It is, certainly, a fringe entry here. Lucy (Mackenzie, the director’s fiancée at the time, now wife) is a girl. Who uses a gun. So there’s that. An action heroine though? Not so much, at least in the genuinely understood definition. Like the topic of abortion, it’s complex. For Lucy is in her final year at a Christian high school, and is shocked to discover that her classmate and best friend, Rachel (Marie), has terminated her pregnancy, in defiance of everything Lucy holds dear. After a moral conundrum (basically, the trolley problem) is posed by a teacher, Lucy decides to save future lives by shooting the doctor (Carey) at the women’s clinic, using a gun belonging to the parents of a classmate, Ralph (Miller). However, does Lucy have the moral fortitude necessary to buttress her actions, or will her qualms about the act lead her down a different path?
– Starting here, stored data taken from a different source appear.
-- ==== Sys2Proof/Machine/Press.lean ====
section
/-! DEFINITION. Debug transactions as the centre runs them: targets, items and digests, staging, rinse and fence, and
the press (06). -/

namespace Sys2Proof.Machine

/-! Items -/

/-- The kinds that need the still: SRAM, ROUTE and CTXSEL (06 R185). -/
def needsStill (kind : Nat) : Bool := kind == 2 || kind == 3 || kind == 4

/-- A window offset of the stub block (16 R489). -/
def stubOffset (o : Nat) : Bool := decide (o < 0x1000)

/-- Every register of an AREG item is a stub register. -/
def aregStub (i : Item) : Bool := stubOffset i.addr && stubOffset (i.addr + 8 * i.data.length - 8)

/-- A target with a dark core accepts the item (06 R185). -/
def darkAccepts (i : Item) : Bool :=
  match i.kind with
  | 1 => aregStub i
  | 5 => true
  | 6 => true
  | 7 => true
  | _ => false

/-- The item is bound for the core (06 R205). -/
def coreBound (i : Item) : Bool := (i.kind == 1 && !aregStub i) || needsStill i.kind || i.kind == 7

/-- An item's header word: KIND, NWORDS, ADDR (06 R184). -/
def itemHeader (i : Item) : Word :=
  BitVec.ofNat 64 (pack [(0, 32, i.addr), (51, 9, i.data.length), (60, 4, i.kind)])

def itemWords (i : Item) : List Word := itemHeader i :: i.data

/-- The most data words of an item kind (06 R185). -/
def kindWords (k : Nat) : Nat :=
  match k with
  | 1 => 255
  | 2 => 511
  | 3 => 64
  | 4 => 1
  | 5 => 1
  | 6 => 1
  | 7 => 1
  | _ => 0

/-- Reads items from staged words; with `whole` the last must have all its words. None: a header is no item's (06 R184, R194).
`n` bounds the items. -/
def decodeItems (whole : Bool) : Nat → List Word → Option (List Item)
  | 0, ws => if ws = [] then some [] else none
  | n + 1, ws =>
    match ws with
    | [] => some []
    | h :: r =>
      let k := bits 63 60 h.toNat
      let len := bits 59 51 h.toNat
      if len = 0 || kindWords k < len || bits 50 32 h.toNat != 0 || (whole && r.length < len) then none
      else (decodeItems whole n (r.drop len)).map (fun l => ⟨k, bits 31 0 h.toNat, r.take len⟩ :: l)

/-- The staged words with `d` in place of the data words of the BANK items among them (06 R196). -/
def withBank (d : Word) : Nat → List Word → List Word
  | 0, ws => ws
  | n + 1, ws =>
    match ws with
    | [] => []
    | h :: r =>
      let len := bits 59 51 h.toNat
      h :: ((r.take len).map (fun w => if bits 63 60 h.toNat = 7 then d else w) ++ withBank d n (r.drop len))

/-! Targets -/

/-- The tile an entry that names one tile reaches: by coordinate, or the holder of the LTN now (06 R191). -/
def entryTile (s : State) (e : TxnEntry) : Option Nat := addrTile s e.addr

/-- Entry `e` reaches tile `t`. -/
def entryHas (s : State) (e : TxnEntry) (t : Nat) : Bool :=
  if e.isSet then inSet s e.set t else entryTile s e == some t

def entryTiles (s : State) (e : TxnEntry) : List Nat :=
  if e.isSet then members s e.set else (entryTile s e).toList

/-- The targets of a transaction, each once. -/
def targetsOf (s : State) : List TxnEntry → List TxnEntry → List Nat
  | _, [] => []
  | seen, e :: r => (entryTiles s e).filter (fun t => !seen.any (fun d => entryHas s d t)) ++ targetsOf s (e :: seen) r

def txnTargets (s : State) (t : Txn) : List Nat := targetsOf s [] t.entries

/-- ST_EDDY_CTL in ring mode, at its cold values (10 R311, R325). -/
def ringCtl : Nat := pack [(16, 16, 100), (32, 8, 0xFF)]

/-- The items the centre itself builds for a tile: 1, the bank of the watch plan being activated (05 R177); 2, the
counter plan (07 R219); 5, the trace plan (10 R310); else what the entry carries, for every tile. -/
def builtItems (s : State) (e : TxnEntry) (t : Nat) : List Item :=
  match e.perTile with
  | 1 =>
    let id := match s.plans.watchNext with
      | some p => p.id
      | none => 0
    [⟨7, (if (tileOf s t).core.active then 0 else 256) + id % 256, [bankDigest (bankWords s s.plans.watchNext t)]⟩]
  | 2 =>
    let id := match s.plans.cntNext with
      | some p => if inSet s p.set t then p.id else 0
      | none => 0
    [⟨1, 0x1010, [BitVec.ofNat 64 (id + if (tileOf s t).core.count.sel then 0 else 256)]⟩]
  | 5 =>
    let v := match s.plans.traceNext with
      | some p => if inSet s p.cfg.set t then
          pack [(8, 1, 1), (10, 2, p.cfg.policy), (12, 4, p.cfg.fullClass), (16, 16, p.cfg.flushUs), (32, 8, p.cfg.mask.toNat)]
        else ringCtl
      | none => ringCtl
    [⟨1, 0x80, [BitVec.ofNat 64 v]⟩]
  | _ => e.items

/-- A target's share: the items of every entry that reaches it, in order (06 R188). -/
def itemsFor (s : State) (x : Txn) (t : Nat) : List Item :=
  (x.entries.filter (fun e => entryHas s e t)).flatMap (fun e => builtItems s e t)

/-- The words of a target's staged set as the centre knows it. -/
def shareWords (s : State) (x : Txn) (t : Nat) : List Word := (itemsFor s x t).flatMap itemWords

/-- The digest the centre expects of a target (06 R197). -/
def expectDigest (s : State) (x : Txn) (t : Nat) : Word := stagedDigest x.id t (shareWords s x t)

/-- Some item of the transaction that needs the still has a target in the scope (06 R206). -/
def holdsStill (s : State) (scope : Nat) : Bool :=
  match s.txn.active with
  | none => false
  | some x =>
    !s.txn.pressed && x.entries.any (fun e => e.items.any (fun i => needsStill i.kind) &&
      (scope == 0 || (entryTiles s e).any (fun t => inScope (tileOf s t) scope)))

/-- The transaction in progress carries IDENT items (06 R206). -/
def holdsIdent (s : State) : Bool :=
  match s.txn.active with
  | none => false
  | some x => x.entries.any (fun e => e.items.any (fun i => i.kind == 5))

/-! Stub content -/

/-- A stub discards its staged content: TSTATE EMPTY, HOLD_AWAKE drops, and a RINSE eddy with the cause (06 R204). -/
def discardStaged (t cause : Nat) (s : State) : State :=
  let x := tileOf s t
  let id := x.txn.id
  record t 0x09 (id * 2 ^ 48 + cause * 2 ^ 46) (onTile t (fun x =>
    { x with txn := { x.txn with tstate := 0, words := 0, staged := [], written := [], hold := false, void := false } }) s)

/-- A stub holds staged content that a RINSE discards: STAGING or STAGED (06 R204: an ARMED stub never discards). -/
def holdsStaged (x : Tile) : Bool := x.txn.tstate == 1 || x.txn.tstate == 2

/-- A RINSE for an identifier reaches a stub (06 R204). -/
def rinseStub (id t : Nat) (s : State) : State :=
  let x := tileOf s t
  if holdsStaged x && x.txn.id == id && x.power.answers then discardStaged t 0 s else s

/-! Closing -/

/-- The next identifier: increasing modulo 2^16, never 0 (06 R189). -/
def nextTxnId (n : Nat) : Nat := if (n + 1) % 65536 = 0 then 1 else (n + 1) % 65536

/-- What the owner of a transaction gives up when it ends without a press: the plan being activated is dropped and the
old plan stays (05 R177, 07 R219). -/
def dropPurpose (p : Nat) (s : State) : State :=
  match p with
  | 1 => onPlans (fun x => { x with watchNext := none, watchRemoving := false }) s
  | 2 => onPlans (fun x => { x with cntNext := none }) s
  | 3 => onPlans (fun x => { x with traceNext := none, traceRemoving := false }) s
  | _ => s

/-- Begins to stage a transaction: TSTATE STAGING, D is the launch plus its timeout (06 R195, R210). -/
def beginStaging (x : Txn) (s : State) : State :=
  let n := (txnTargets s x).length
  onTxn (fun q => { q with
    active := some x
    host := if x.centre then q.host else some x
    id := x.id
    targets := n
    cause := 0
    centre := x.centre
    tstate := 2
    d := now s + x.tmo * 1000
    okCount := 0
    nakCount := 0
    digestXor := 0
    firstNak := none
    firstReason := 0
    lost := []
    answered := []
    recount := false
    pressed := false
    centreDone := false }) s

/-- Takes up the next centre transaction that waits, unless one stages or presses or a fence stands (06 R192, R203). -/
def nextCentre (s : State) : State :=
  match s.txn.active, s.txn.waiting with
  | none, x :: r =>
    if s.txn.tstate = 6 then s
    else
      let id := nextTxnId s.txn.lastId
      beginStaging { x with id := id } (onTxn (fun q => { q with waiting := r, lastId := id }) s)
  | _, _ => s

/-- Starts a transaction of the centre's own to be pressed at `tick`, or as soon as possible for 0; it waits behind the
one in progress (06 R192). -/
def startCentreAt (tick purpose tmo : Nat) (es : List TxnEntry) (reply : Option ReqHdr) (s : State) : State :=
  let x : Txn :=
    { mapEpoch := s.mapEpoch, tmo := tmo, entries := es, committed := true, tick := tick, centre := true, purpose := purpose,
      reply := reply }
  nextCentre (onTxn (fun q => { q with waiting := q.waiting ++ [x] }) s)

def startCentre (purpose tmo : Nat) (es : List TxnEntry) (reply : Option ReqHdr) (s : State) : State :=
  startCentreAt 0 purpose tmo es reply s

/-- Ends the transaction in progress: it frees the stage, and the request that owns it completes. -/
def closeTxn (st : Status) (body : List Byte) (s : State) : State :=
  match s.txn.active with
  | none => s
  | some x =>
    let s := onTxn (fun q => { q with
      active := none
      host := if x.centre then q.host else none
      tstate := if q.tstate = 6 then 6 else b2n (x.centre && q.host.isSome) }) s
    event evTxn (respondOpt x.reply st body s)

/-- The status TXN_COMMIT completes with for a rinse cause (06 R201). -/
def causeStatus (s : State) (cause : Nat) : Status :=
  match cause with
  | 1 => reasonStatus s.txn.firstReason
  | 2 => .timeout
  | 3 => .malformed
  | 4 => .timeout
  | 5 => .refused
  | 7 => .refused
  | 8 => .timeout
  | 9 => .late
  | _ => .refused

/-- The detail of a rinse: for a NAK, the Rill reason and FIRST_NAK; otherwise the outcome's cause (06 R201, 13 R413). -/
def causeBody (s : State) (cause : Nat) : List Byte :=
  if cause = 1 then
    detail { reason := 0x100 + s.txn.firstReason, place := (s.txn.firstNak.map coord).getD 4294967295 }
  else detail { reason := 0x12, index := cause }

/-- The multicast RINSE to the targets, then the census of holders: none left completes the rinse; any left, or any that
does not answer or holds no mark, fences until D (06 R203, 03 R94). The whole exchange is one step (log 8). -/
def rinseTargets (id : Nat) (ts : List Nat) (s : State) : State :=
  let s := ts.foldl (fun s t => rinseStub id t s) s
  let left := ts.any (fun t => ((tileOf s t).txn.id == id && (tileOf s t).txn.tstate != 0 && (tileOf s t).txn.tstate != 5)
    || !counts (tileOf s t))
  onTxn (fun q => { q with tstate := if left && decide (now s < q.d) then 6 else 0 }) s

/-- A mend is staged once more after a first rinse; a second one is final (12 R385). After a
warm reset the centre decides anew (12 R391). -/
def closeRinsed (cause : Nat) (x : Txn) (s : State) : State :=
  if x.purpose = 4 && cause != 8 then
    if s.txn.mapTries = 0 then
      onTxn (fun q => { q with mapTries := 1, waiting := x :: q.waiting })
        (closeTxn .ok [] (onTxn (fun q => { q with active := some { x with reply := none } }) s))
    else mendMapFailed (closeTxn (causeStatus s cause) (causeBody s cause) (onTxn (fun q => { q with mapTries := 0 }) s))
  else closeTxn (causeStatus s cause) (causeBody s cause) s

/-- Rinses the transaction in progress for a cause (06 R201). The PRESS, if it is queued, is removed. -/
def rinseWith (cause : Nat) (answered : Bool) (s : State) : State :=
  match s.txn.active with
  | none => s
  | some x =>
    if s.txn.pressed then s
    else
      let ts := txnTargets s x
      let s := unqueue (fun a => a.kind == 3 && a.origin == 5) s
      let s := rinseTargets x.id ts (onTxn (fun q => { q with cause := cause, tstate := 5 }) s)
      let s := dropPurpose x.purpose s
      let y := if answered then x else { x with reply := none }
      nextCentre (closeRinsed cause y (onTxn (fun q => { q with active := some y }) s))

def rinseTxn (cause : Nat) (s : State) : State := rinseWith cause true s

/-- Places the PRESS of a checked transaction, once the action queue has room, at the tick of 06 R198, or rinses it. -/
def placePress (s : State) : State :=
  match s.txn.active with
  | none => s
  | some x =>
    if s.txn.tstate != 3 || s.root.queue.any (fun a => a.kind == 3) || decide (64 ≤ s.root.queue.length) then s
    else
      let lo := now s + s.time.lstill
      let late := x.tick != 0 && decide (x.tick < lo)
      let near := x.tick != 0 && !late && crowded s x.tick
      let t := if x.tick = 0 || late then firstTick s lo else firstTick s x.tick
      if late && !x.atEarliest then rinseTxn 9 s
      else if near && !x.atEarliest then rinseTxn 10 s
      else if s.txn.d < t + 1000 then rinseTxn 4 s
      else enqueue 3 0 t 5 x.id s

/-- An alarm action of STILL_SNAP, STILL_DUMP or a recovery meets a committed host transaction before its press: it
rinses with cause ALARM; a centre transaction goes on (06 R206). -/
def rinseForAlarm (s : State) : State :=
  match s.txn.active with
  | none => s
  | some x => if x.centre then s else rinseTxn 7 s

/-- The alarm action FIXED: the PRESS leaves the queue without a rinse multicast, the stubs discard at D, and CAUSE
records ALARM; its request is answered once the last-gasp record is written (06 R206). -/
def fixedTxn (s : State) : State :=
  match s.txn.active with
  | none => s
  | some x =>
    if s.txn.pressed then s
    else
      let s := unqueue (fun a => a.kind == 3 && a.origin == 5) s
      closeTxn .refused []
        (dropPurpose x.purpose (onTxn (fun q => { q with
          cause := 7
          tstate := 6
          active := some { x with reply := none }
          owed := x.reply }) s))

/-- The last-gasp record is written: the TXN_COMMIT that FIXED ended is answered (06 R206). -/
def answerOwed (s : State) : State :=
  respondOpt s.txn.owed .refused (causeBody s 7) (onTxn (fun q => { q with owed := none }) s)

/-- The owner's session closes: an uncommitted transaction ends; one that stages, or waits to be staged once more, ends with
cause SESSION and is not answered (06 R189, R201). -/
def sessionTxn (id : Nat) (s : State) : State :=
  match s.txn.host with
  | none => s
  | some x =>
    if x.owner != id then s
    else if x.committed then
      if s.txn.active.any (fun a => !a.centre) then rinseWith 6 false s
      else onTxn (fun q => { q with waiting := q.waiting.filter (fun w => w.centre), host := none, cause := 6 }) s
    else onTxn (fun q => { q with host := none, tstate := if q.active.isNone && q.tstate = 1 then 0 else q.tstate }) s

end Sys2Proof.Machine
end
Though Mackenzie is too old to make a convincing high-school girl (per the IMDB, she was 28 when this came out), it’s a good performance. You can see the way in which her beliefs lead Lucy down the path, to a point where her actions do not just make sense, they are almost required as a result of those beliefs. Less successful is the “de-programming” element, which largely consists of her teacher blustering, “You can’t sacrifice the minority to save the majority. That’s just not how good society functions.” Well, about that… Seems more like a problem with society, to be honest. It’s an angle which needed more effort applied to it, in order to be convincing.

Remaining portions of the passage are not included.